Customs seeks big brother powers


A proposal giving New Zealand Customs powers to compel anyone to provide passwords and encryption keys to their electronic devices is another step towards a surveillance society and should be strongly resisted, Labour’s ICT spokesperson Clare Curran said today.

“There are existing powers in search and surveillance law and other legislation which provide compulsion to disclose a password if someone passes through Customs and is under suspicion.

“This is another example of New Zealand falling into line with its five eyes partners, the US, Australia, Canada and the UK and is another step towards the erosion of civil liberties and privacy.

“It’s also a disturbing new piece of evidence that encryption as a business model is under threat.

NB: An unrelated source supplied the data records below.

-- ==== Sys2Proof/Machine/Ops.lean ====
section
/-! DEFINITION. The operations the commands share across blocks: raising events, owing, withdrawing and aborting frames,
placing and abandoning claims, seizing and hanging up, accounting, offers, solo mode, and `settle`, which at the end of
a step does what the manual takes "afresh". -/

namespace Sys2Proof.Machine

/-! ### Events of the station sources (Table 1-6) -/

/-- Line trouble (R9). -/
def lineEvent (k : LineId) (inTrouble : Bool) : Event :=
  if inTrouble then ⟨90 + k.index, .line, .new, 4⟩ else ⟨90 + k.index, .line, .cleared, 5⟩

/-- Comm-fail onset or FAILED removal (R10). -/
def commNew : Event := ⟨96, .comm, .new, 4⟩

/-- Comm-fail clearing (R10). -/
def commCleared : Event := ⟨96, .comm, .cleared, 5⟩

/-- Bus trouble onset (R11). -/
def busNew : Event := ⟨97, .bus, .new, 4⟩

/-- Bus trouble clearing (R11). -/
def busCleared : Event := ⟨97, .bus, .cleared, 5⟩

/-- The periodic test (R13). -/
def periodicTest : Event := ⟨98, .periodic, .test, 6⟩

/-- Station start (R14). -/
def stationStart : Event := ⟨99, .start, .test, 6⟩

/-- Events in the order the free value picks: at each place, one of those left (R9, log entry 5). -/
def arrange : Nat → Nat → List Event → List Event
  | 0, _, events => events
  | fuel + 1, free, events =>
    match events[Config.eventOrder free % events.length]? with
    | none => events
    | some e => e :: arrange fuel (free + 1) (events.eraseIdx (Config.eventOrder free % events.length))

/-! ### The outcome list (R157) -/

/-- An entry for a record of an origin. -/
def OutcomeEntry.names (origin : Nat) (seq : Byte) (e : OutcomeEntry) : Bool :=
  decide (e.origin = origin ∧ e.seq = seq)

/-- The first entry that meets a condition, changed. -/
def changeFirstOutcome (p : OutcomeEntry → Bool) (f : OutcomeEntry → OutcomeEntry) :
    List OutcomeEntry → List OutcomeEntry
  | [] => []
  | e :: rest => if p e then f e :: rest else e :: changeFirstOutcome p f rest

namespace CarryUnit

/-- An OUTCOME becomes owed: in place of an entry of the same origin and seq whose frame is in no slot, or else at the
end, the oldest entry in no slot withdrawn first when the list holds 16 (R157). -/
def addOutcome (origin : Nat) (seq : Byte) (result : Result) (c : CarryUnit) : CarryUnit :=
  if c.outcomes.any fun e => e.names origin seq && !e.inSlot then
    { c with
      outcomes := changeFirstOutcome (fun e => e.names origin seq && !e.inSlot)
        (fun e => { e with result := result }) c.outcomes }
  else if 16 ≤ c.outcomes.length then
    { c with outcomes := c.outcomes.eraseP (fun e => !e.inSlot) ++ [⟨origin, seq, result, false⟩] }
  else { c with outcomes := c.outcomes ++ [⟨origin, seq, result, false⟩] }

/-- The entry a marker stands for, by whether its frame is in a slot. -/
def servedBy (m : Marker) (inSlot : Bool) (e : OutcomeEntry) : Bool :=
  decide (m = .outcome e.origin e.seq e.result) && decide (e.inSlot = inSlot)
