-- ==== Sys2Proof/Machine/Zones.lean ====
section
/-! DEFINITION. Zone supervision and the periodic test: ZONE_SAMPLE_PASS, TEST_TIMER_EXPIRY (Chapter 1). -/

namespace Sys2Proof.Machine

open Host

/-- The run count after a sample: up by one to at most the debounce count, or 1 on a new band (R3). -/
def Zone.runAfter (debounce : Nat) (b : Band) (z : Zone) : Nat := if b = z.band then min debounce (z.run + 1) else 1

/-- The debounced state set, and the two conditions recomputed from it (R3, R4). -/
def Zone.setDebounced (b : Band) (z : Zone) : Zone :=
  { z with debounced := b, alarm := decide (b = .active), trouble := decide (b = .opened ∨ b = .short) }

/-- One sample of a zone in use (R3). -/
def Zone.sample (debounce : Nat) (b : Band) (z : Zone) : Zone :=
  let counted : Zone := { z with band := b, run := z.runAfter debounce b }
  if z.runAfter debounce b = debounce ∧ b ≠ z.debounced then counted.setDebounced b else counted

/-- The events of one zone's change, the clearing before the onset (R5, R6, Table 1-4). -/
def zoneEvents (n : ZoneId) (settings : ZoneSettings) (old new : Zone) : List Event :=
  (if old.alarm && !new.alarm && settings.restorals then [⟨n.number, .alarm, .cleared, 5⟩] else [])
    ++ (if old.trouble && !new.trouble && settings.restorals then [⟨n.number, .trouble, .cleared, 5⟩] else [])
    ++ (if !old.alarm && new.alarm then [⟨n.number, .alarm, .new, settings.cls⟩] else [])
    ++ (if !old.trouble && new.trouble then [⟨n.number, .trouble, .new, 4⟩] else [])

/-- A zone after the pass: a zone not in use is not sampled (R1, R2). -/
def zoneAfter (loops : Eight LoopMeasure) (s : State) (n : ZoneId) : Zone :=
  if (s.loader.settings.zones.get n).inUse then
    (s.zone.zones.get n).sample (s.loader.settings.zones.get n).debounce (loopBand (loops.get n))
  else s.zone.zones.get n

/-- The events of a pass in zone order (R7). -/
def passEvents (loops : Eight LoopMeasure) (s : State) : List Event :=
  (ZoneId.all.map fun n =>
    zoneEvents n (s.loader.settings.zones.get n) (s.zone.zones.get n) (zoneAfter loops s n)).flatten

/-- ZONE_SAMPLE_PASS: all in-use zones sampled together, then the events handed over in zone order (R2 to R7). Nothing
happens before sampling has begun (R8). -/
def execZoneSamplePass (loops : Eight LoopMeasure) (s : State) : Outcome State Fault Refusal :=
  if s.zone.sampling then
    let sampled : State := { s with zone := { s.zone with zones := Eight.ofZone (zoneAfter loops s) } }
    if (passEvents loops s).isEmpty then .next sampled
    else .next (s.settle (sampled.raiseAll (passEvents loops s)))
  else .next s

/-- TEST_TIMER_EXPIRY: the timer has counted down to 0: the periodic test is raised and the timer reloaded (R13). -/
def execTestTimerExpiry (s : State) : Outcome State Fault Refusal :=
  if s.zone.testTimer = some 0 then
    .next (s.settle (({ s with
      zone := { s.zone with testTimer := testInterval s.loader.settings.testHours } } : State).raise periodicTest))
  else .next s

end Sys2Proof.Machine
end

“In January, UK Prime Minister David Cameron’s suggestion that a new Tory government would ban messaging apps that use encryption was described by the international tech industry and security experts as ‘living in cloud cuckoo land’ with a massive detrimental effect on the IT industry.

“In New Zealand it could lead to stifling innovation of new businesses which provide encryption services and even dissuade people from travelling to a country with such draconian laws,“ says Clare Curran.

“It is over the top and unwarranted. If the law already provides for the requirement to provide passwords and encryption keys when someone is under suspicion. Why does Customs need wholesale powers to compel all travellers?”